---- Data extracts

/-- Whether each operand of a command lies in the range of what it names: 65,536 rings, 4,096 partitions and tags,
16,384 vectors, an aperture of 512 MiB (02 R32), and for a K14 instruction no reserved encoding (12 R265 to R270). -/
def Instr.wf : Instr → Bool
  | .timeSample sec ns _ => decide (sec < 281474976710656) && decide (ns < 4294967296)
  | .stbTimeout => true
  | .registerWrite addr size tag _ => decide (addr < 536870912) && (size == 4 || size == 8) && decide (tag < 4096)
  | .rcFieldRead addr size tag => decide (addr < 536870912) && (size == 4 || size == 8) && decide (tag < 4096)
  | .sportBadAccess addr _ tag _ => decide (addr < 536870912) && decide (tag < 4096)
  | .ownerErr addr size tag _ => decide (addr < 536870912) && (size == 4 || size == 8) && decide (tag < 4096)
  | .earlyWrite addr size tag => decide (addr < 536870912) && (size == 4 || size == 8) && decide (tag < 4096)
  | .mportErrorResponse _ => true
  | .mportTimeout _ => true
  | .irqMessageReissue vec => decide (vec < 16384)
  | .porstAssert => true
  | .resetRelease => true
  | .warm tag => decide (tag < 4096)
  | .handover tag => decide (tag < 4096)
  | .warmHandoverTimeout => true
  | .warmResetDrainEnd => true
  | .partReset part tag => decide (part < 4096) && decide (tag < 4096)
  | .partitionResetEnd part => decide (part < 4096)
  | .abortCompletionDrop ring => decide (ring < 65536)
  | .bistDone failed => failed.all (fun u => decide (u < 274))
  | .henWarmupEnd => true
  | .henStartupTestEnd _ _ _ => true
  | .henSeeded => true
  | .imageLoadStart tag => decide (tag < 4096)
  | .imageFetchStart => true
  | .imageChecks _ _ => true
  | .fuseAdvanceStep => true
  | .endOfBoot => true
  | .calDone => true
  | .requestOperational tag => decide (tag < 4096)
  | .requestMaintenance tag => decide (tag < 4096)
  | .modeRequestRefused tag request => decide (tag < 4096) && decide (request < 8)
  | .maintenanceDrainEnd => true
  | .operationalReturn => true
  | .retestComplete unit _ => decide (unit < 274)
  | .periodicSelfTest unit _ => decide (unit < 274)
  | .storeScrub bank _ => decide (206 ≤ bank ∧ bank < 274)
  | .storeUncorrectableError bank region _ _ => decide (206 ≤ bank ∧ bank < 274) && decide (region < 4)
  | .bankMigrationDone bank => decide (206 ≤ bank ∧ bank < 274)
  | .enable ring tag => decide (ring < 65536) && decide (tag < 4096)
  | .stop ring tag => decide (ring < 65536) && decide (tag < 4096)
  | .doorbell ring tag _ => decide (ring < 65536) && decide (tag < 4096)
  | .setupRecordWrite ring tag word _ => decide (ring < 65536) && decide (tag < 4096) && decide (word < 8)
  | .pushWrite ring tag slot word _ => decide (ring < 65536) && decide (tag < 4096) && decide (slot < 4) && decide (word < 8)
  | .retract ring tag _ => decide (ring < 65536) && decide (tag < 4096)
  | .consume ring tag _ => decide (ring < 65536) && decide (tag < 4096)
  | .modCountWrite ring tag _ => decide (ring < 65536) && decide (tag < 4096)
  | .modTimeWrite ring tag _ => decide (ring < 65536) && decide (tag < 4096)
  | .modTableWrite vec offset size tag _ => decide (vec < 16384) && decide (offset < 16) && (size == 4 || size == 8) && decide (tag < 4096)
  | .vectorTableWrite vec offset size tag _ => decide (vec < 16384) && decide (offset < 16) && (size == 4 || size == 8) && decide (tag < 4096)
  | .partitionSleep part tag => decide (part < 4096) && decide (tag < 4096)
  | .partitionWake part tag => decide (part < 4096) && decide (tag < 4096)
  | .modTimeExpiry vec => decide (vec < 16384)
  | .turnGrant => true
  | .pollDue ring => decide (ring < 65536)
  | .fetchDataReturn ring _ => decide (ring < 65536)
  | .pollBurstReturn ring _ => decide (ring < 65536)
  | .fetchRepeat ring => decide (ring < 65536)
  | .faultRepeat ring => decide (ring < 65536)
  | .creditAdmit part => decide (part < 4096)
  | .stagingGrant part => decide (part < 4096)
  | .sgListReadReturn ring _ _ _ => decide (ring < 65536)
  | .gatherReadReturn ring _ _ _ => decide (ring < 65536)
  | .writeResponse port _ => decide (port < 2)
  | .readbackReturn ring _ => decide (ring < 65536)
  | .serviceFrame => true
  | .adaptationPeriod => true
  | .acquire part tag _ => decide (part < 4096) && decide (tag < 4096)
  | .release part tag _ => decide (part < 4096) && decide (tag < 4096)
  | .lockLeaseExpiry part => decide (part < 4096)
  | .descriptorTimeLimit ring _ => decide (ring < 65536)
  | .laneDispatch pers => decide (pers < 64)
  | .laneMismatch lane _ => decide (lane < 112)
  | .laneWorkDone lane => decide (lane < 112)
  | .personalityLoadDone lane => decide (lane < 112)
  | .balancerEvaluation => true
  | .starvationSwitch pers => decide (pers < 64)
  | .oxDispatch => true
  | .oxValidationReport unit => decide (112 ≤ unit ∧ unit < 168)
  | .oxSelfCheckMismatch unit => decide (112 ≤ unit ∧ unit < 168)
  | .oxJobDone unit => decide (112 ≤ unit ∧ unit < 168)
  | .unitWipeDone unit _ => decide (112 ≤ unit ∧ unit < 188)
  | .latDispatch => true
  | .latCheckPhaseEnd unit => decide (168 ≤ unit ∧ unit < 188)
  | .latSelfCheckMismatch unit => decide (168 ≤ unit ∧ unit < 188)
  | .latJobDone unit => decide (168 ≤ unit ∧ unit < 188)
  | .payDispatch => true
  | .coreFault core => decide (188 ≤ core ∧ core < 206)
  | .watchdogExpiry core => decide (188 ≤ core ∧ core < 206)
  | .keyLaneDispatch => true
  | .eraseDrainEnd slot => decide (slot < 32768)
  | .nop ring _ => decide (ring < 65536)
  | .encrypt lane => decide (lane < 112)
  | .decrypt lane => decide (lane < 112)
  | .hash lane => decide (lane < 112)
  | .hashVerify lane => decide (lane < 112)
  | .macGenerate lane => decide (lane < 112)
  | .macVerify lane => decide (lane < 112)
  | .xof lane => decide (lane < 112)
  | .modAdd unit => decide (112 ≤ unit ∧ unit < 168)
  | .modSub unit => decide (112 ≤ unit ∧ unit < 168)
  | .modMul unit => decide (112 ≤ unit ∧ unit < 168)
  | .modExp unit => decide (112 ≤ unit ∧ unit < 168)
  | .modInv unit => decide (112 ≤ unit ∧ unit < 168)
  | .rsaEncrypt unit => decide (112 ≤ unit ∧ unit < 168)
  | .rsaVerify unit => decide (112 ≤ unit ∧ unit < 168)
  | .rsaDecrypt unit => decide (112 ≤ unit ∧ unit < 168)
  | .rsaSign unit => decide (112 ≤ unit ∧ unit < 168)
  | .rsaKeygen unit => decide (112 ≤ unit ∧ unit < 168)
  | .ecdsaSign unit => decide (112 ≤ unit ∧ unit < 168)
  | .ecdsaVerify unit => decide (112 ≤ unit ∧ unit < 168)
  | .ecdh unit => decide (112 ≤ unit ∧ unit < 168)
  | .ecKeygen unit => decide (112 ≤ unit ∧ unit < 168)
  | .eddsaSign unit => decide (112 ≤ unit ∧ unit < 168)
  | .eddsaVerify unit => decide (112 ≤ unit ∧ unit < 168)
  | .xdh unit => decide (112 ≤ unit ∧ unit < 168)
  | .edwardsKeygen unit => decide (112 ≤ unit ∧ unit < 168)
  | .kemKeygen unit => decide (168 ≤ unit ∧ unit < 188)
  | .kemEncaps unit => decide (168 ≤ unit ∧ unit < 188)
  | .kemDecaps unit => decide (168 ≤ unit ∧ unit < 188)
  | .dsaKeygen unit => decide (168 ≤ unit ∧ unit < 188)
  | .dsaSign unit => decide (168 ≤ unit ∧ unit < 188)
  | .dsaVerify unit => decide (168 ≤ unit ∧ unit < 188)
  | .pinTranslate core ctx => decide (188 ≤ core ∧ core < 206) && decide (ctx < 8)
  | .pinVerify core ctx => decide (188 ≤ core ∧ core < 206) && decide (ctx < 8)
  | .dukptDecrypt core ctx => decide (188 ≤ core ∧ core < 206) && decide (ctx < 8)
  | .dukptPinTranslate core ctx => decide (188 ≤ core ∧ core < 206) && decide (ctx < 8)
  | .dukptMacVerify core ctx => decide (188 ≤ core ∧ core < 206) && decide (ctx < 8)
  | .emvArqcVerify core ctx => decide (188 ≤ core ∧ core < 206) && decide (ctx < 8)
  | .emvArpcGenerate core ctx => decide (188 ≤ core ∧ core < 206) && decide (ctx < 8)
  | .emvScriptMac core ctx => decide (188 ≤ core ∧ core < 206) && decide (ctx < 8)
  | .emvSessionDerive core ctx => decide (188 ≤ core ∧ core < 206) && decide (ctx < 8)
  | .kcv core ctx => decide (188 ≤ core ∧ core < 206) && decide (ctx < 8)
  | .slhVerify core ctx hashed off => decide (188 ≤ core ∧ core < 206) && decide (ctx < 8) && decide (hashed.length ≤ 4096 ∧ off + 32 ≤ 4096)
  | .keyImport lane => decide (lane < 112)
  | .keyExport lane => decide (lane < 112)
  | .keyGenerate lane => decide (lane < 112)
  | .keyDerive lane => decide (lane < 112)
  | .keyErase lane => decide (lane < 112)
  | .keyQuery lane => decide (lane < 112)
  | .twinAttach lane => decide (lane < 112)
  | .twinDetach lane => decide (lane < 112)
  | .challenge lane => decide (lane < 112)
  | .unlock lane => decide (lane < 112)
  | .enrol lane => decide (lane < 112)
  | .revoke lane => decide (lane < 112)
  | .mkBegin lane => decide (lane < 112)
  | .mkShare lane => decide (lane < 112)
  | .rngGenerate ring _ => decide (ring < 65536)
  | .generatePr ring _ => decide (ring < 65536)
  | .copy ring _ => decide (ring < 65536)
  | .fill ring _ => decide (ring < 65536)
  | .callComplete core ctx => decide (188 ≤ core ∧ core < 206) && decide (ctx < 8)
  | .mov core _ _ _ => decide (188 ≤ core ∧ core < 206)
  | .add core _ _ _ => decide (188 ≤ core ∧ core < 206)
  | .sub core _ _ _ => decide (188 ≤ core ∧ core < 206)
  | .and core _ _ _ => decide (188 ≤ core ∧ core < 206)
  | .or core _ _ _ => decide (188 ≤ core ∧ core < 206)
  | .xor core _ _ _ => decide (188 ≤ core ∧ core < 206)
  | .shl core _ _ _ => decide (188 ≤ core ∧ core < 206)
  | .shr core _ _ _ => decide (188 ≤ core ∧ core < 206)
  | .sar core _ _ _ => decide (188 ≤ core ∧ core < 206)
  | .rol core _ _ _ => decide (188 ≤ core ∧ core < 206)
  | .bswap core _ _ => decide (188 ≤ core ∧ core < 206)
  | .mul core _ _ _ => decide (188 ≤ core ∧ core < 206)
  | .movi core _ _ _ => decide (188 ≤ core ∧ core < 206)
  | .movu core _ _ _ => decide (188 ≤ core ∧ core < 206)
  | .addi core _ _ _ => decide (188 ≤ core ∧ core < 206)
  | .andi core _ _ _ => decide (188 ≤ core ∧ core < 206)
  | .ori core _ _ _ => decide (188 ≤ core ∧ core < 206)
  | .xori core _ _ _ => decide (188 ≤ core ∧ core < 206)
  | .cmp core _ _ _ pair _ => decide (188 ≤ core ∧ core < 206) && pair != 0
  | .cmpi core _ _ _ pair _ => decide (188 ≤ core ∧ core < 206) && pair != 0
  | .ldw core _ _ _ _ _ _ => decide (188 ≤ core ∧ core < 206)
  | .ldh core _ _ _ _ _ _ => decide (188 ≤ core ∧ core < 206)
  | .ldb core _ _ _ _ _ _ => decide (188 ≤ core ∧ core < 206)
  | .stw core _ _ _ _ _ _ => decide (188 ≤ core ∧ core < 206)
  | .sth core _ _ _ _ _ _ => decide (188 ≤ core ∧ core < 206)
  | .stb core _ _ _ _ _ _ => decide (188 ≤ core ∧ core < 206)
  | .dadd core _ _ _ pair => decide (188 ≤ core ∧ core < 206) && pair != 0
  | .dadc core _ _ _ pair => decide (188 ≤ core ∧ core < 206) && pair != 0
  | .dsub core _ _ _ pair => decide (188 ≤ core ∧ core < 206) && pair != 0
  | .dsbb core _ _ _ pair => decide (188 ≤ core ∧ core < 206) && pair != 0
  | .daddn core _ _ _ => decide (188 ≤ core ∧ core < 206)
  | .dsubn core _ _ _ => decide (188 ≤ core ∧ core < 206)
  | .daa core _ _ _ => decide (188 ≤ core ∧ core < 206)
  | .dbin core _ _ _ => decide (188 ≤ core ∧ core < 206)
  | .next core _ _ _ _ _ => decide (188 ≤ core ∧ core < 206)
  | .nins core _ _ _ _ _ => decide (188 ≤ core ∧ core < 206)
  | .nshl core _ _ _ => decide (188 ≤ core ∧ core < 206)
  | .branch core _ _ => decide (188 ≤ core ∧ core < 206)
  | .call core _ _ => decide (188 ≤ core ∧ core < 206)
  | .jrJump core _ _ => decide (188 ≤ core ∧ core < 206)
  | .jrCall core _ _ => decide (188 ≤ core ∧ core < 206)
  | .loop core _ _ _ => decide (188 ≤ core ∧ core < 206)
  | .loopi core _ _ _ => decide (188 ≤ core ∧ core < 206)
  | .rpt core _ _ => decide (188 ≤ core ∧ core < 206)
  | .mfr core _ _ _ => decide (188 ≤ core ∧ core < 206)
  | .mtr core _ _ _ => decide (188 ≤ core ∧ core < 206)
  | .post core _ _ => decide (188 ≤ core ∧ core < 206)
  | .mbr core _ _ => decide (188 ≤ core ∧ core < 206)
  | .mch core _ _ => decide (188 ≤ core ∧ core < 206)
  | .ctlNop core _ => decide (188 ≤ core ∧ core < 206)
  | .ret core _ => decide (188 ≤ core ∧ core < 206)
  | .trapi core _ _ => decide (188 ≤ core ∧ core < 206)
  | .sev core _ _ _ _ => decide (188 ≤ core ∧ core < 206)
  | .wfe core _ _ mask => decide (188 ≤ core ∧ core < 206) && mask != 0
  | .waitt core _ _ => decide (188 ≤ core ∧ core < 206)
  | .done core _ _ => decide (188 ≤ core ∧ core < 206)
  | .eret core _ => decide (188 ≤ core ∧ core < 206)
  | .emulationVector core => decide (188 ≤ core ∧ core < 206)
  | .contextResume core => decide (188 ≤ core ∧ core < 206)
  | .waittReached core ctx => decide (188 ≤ core ∧ core < 206) && decide (ctx < 8)
  | .muleStart ch tag _ => decide (ch < 64) && decide (tag < 4096)
  | .muleDisable ch tag _ => decide (ch < 64) && decide (tag < 4096)
  | .channelListReadReturn ch _ _ => decide (ch < 64)
  | .chunkReadReturn ch _ _ => decide (ch < 64)
  | .channelDone ch => decide (ch < 64)
  | .channelBlockStart core => decide (188 ≤ core ∧ core < 206)
  | .henHealthAlarm source test => decide (source < 2) && (test == 1 || test == 2)
  | .conditionerOutput _ => true
  | .drbgRequestDone inst => decide (inst < 16)
  | .drbgReseedDeadline inst => decide (inst < 16)
  | .rngDataRead addr size tag => decide (addr < 536870912) && (size == 4 || size == 8) && decide (tag < 4096)
  | .henTestWrite tag _ => decide (tag < 4096)
  | .hello _ _ => true
  | .kex _ kem point => (kem.length == 1184 || kem.length == 1088) && point.length == 96
  | .confirm _ value => value.length == 32
  | .heartbeat _ _ => true
  | .faultNotice _ _ _ => true
  | .commit _ _ => true
  | .commitAck _ _ => true
  | .state _ _ => true
  | .syncData _ _ => true
  | .syncDone _ part => decide (part < 4096)
  | .handoverBegin _ part => decide (part < 4096)
  | .handoverDone _ part _ => decide (part < 4096)
  | .detach _ => true
  | .syncCopyEnd part => decide (part < 4096)
  | .heartbeatSend => true
  | .helloSend => true
  | .twinLoss => true
  | .twLinkUpChange _ => true
  | .replayTimeout => true
  | .commitFlush => true
  | .sessionRekey => true
  | .leaseRenewal part => decide (part < 4096)
  | .leaseRenewalResponse part _ => decide (part < 4096)
  | .leaseRenewalRetry part => decide (part < 4096)
  | .leaseOutputStop part => decide (part < 4096)
  | .leaseFenced part => decide (part < 4096)
  | .leaseWatchRead part _ => decide (part < 4096)
  | .leaseTakeResponse part _ => decide (part < 4096)
  | .handoverTimeout part => decide (part < 4096)
  | .caseAlarm n => decide (n < 4)
  | .meshAlarm n _ => decide (n < 8)
  | .meshBurst mismatches _ _ _ => mismatches.length == 8
  | .vencAlarm _ => true
  | .vbatAlarm _ => true
  | .tempAlarm _ => true
  | .clkGlitch => true
  | .voltGlitch => true
  | .bondAlarm => true
  | .cellExhaustion _ => true
  | .vencAbsent _ => true
  | .vencUp _ _ _ => true
  | .ganderEvaluation => true
  | .storeInversion => true
  | .fuseBlow tag _ => decide (tag < 4096)
  | .fuseBlowDone => true
  | .nonceExpiry => true
  | .ceremonyExpiry => true
  | .opMinute => true
  | .extremesSample _ _ _ _ => true
  | .recCommit tag => decide (tag < 4096)
  | .deferredCommit => true
  | .recCommitDone _ => true
  | .archive tag _ => decide (tag < 4096)
  | .recWordRead addr size tag => decide (addr < 536870912) && size == 8 && decide (tag < 4096)
  | .thermalStep sensors => sensors.length == 32
  | .thermalClamp sensor _ => decide (sensor < 32)
  | .thermalClampLift region sensors => decide (region < 8) && sensors.length == 4
  | .dvfsReading needs => needs.length == 140
  | .frequencyRaise domain => decide (domain < 139)
  | .pllUnlock domains => domains.all (fun d => decide (d < 139))
  | .pllLock domains => domains.all (fun d => decide (d < 139))
  | .sourceInactive source => decide (source < 19)
  | .mportPairedNoResponse _ => true
  | .releaseAckWaitEnd part => decide (part < 4096)
  | .vcoreCodeStepDue => true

--------

[How to complete this task] Search the entries for "addr" and copy out each line that has it.

[Task solution]
  | .registerWrite addr size tag _ => decide (addr < 536870912) && (size == 4 || size == 8) && decide (tag < 4096)
  | .rcFieldRead addr size tag => decide (addr < 536870912) && (size == 4 || size == 8) && decide (tag < 4096)
  | .sportBadAccess addr _ tag _ => decide (addr < 536870912) && decide (tag < 4096)
  | .ownerErr addr size tag _ => decide (addr < 536870912) && (size == 4 || size == 8) && decide (tag < 4096)
  | .earlyWrite addr size tag => decide (addr < 536870912) && (size == 4 || size == 8) && decide (tag < 4096)
  | .rngDataRead addr size tag => decide (addr < 536870912) && (size == 4 || size == 8) && decide (tag < 4096)
  | .recWordRead addr size tag => decide (addr < 536870912) && size == 8 && decide (tag < 4096)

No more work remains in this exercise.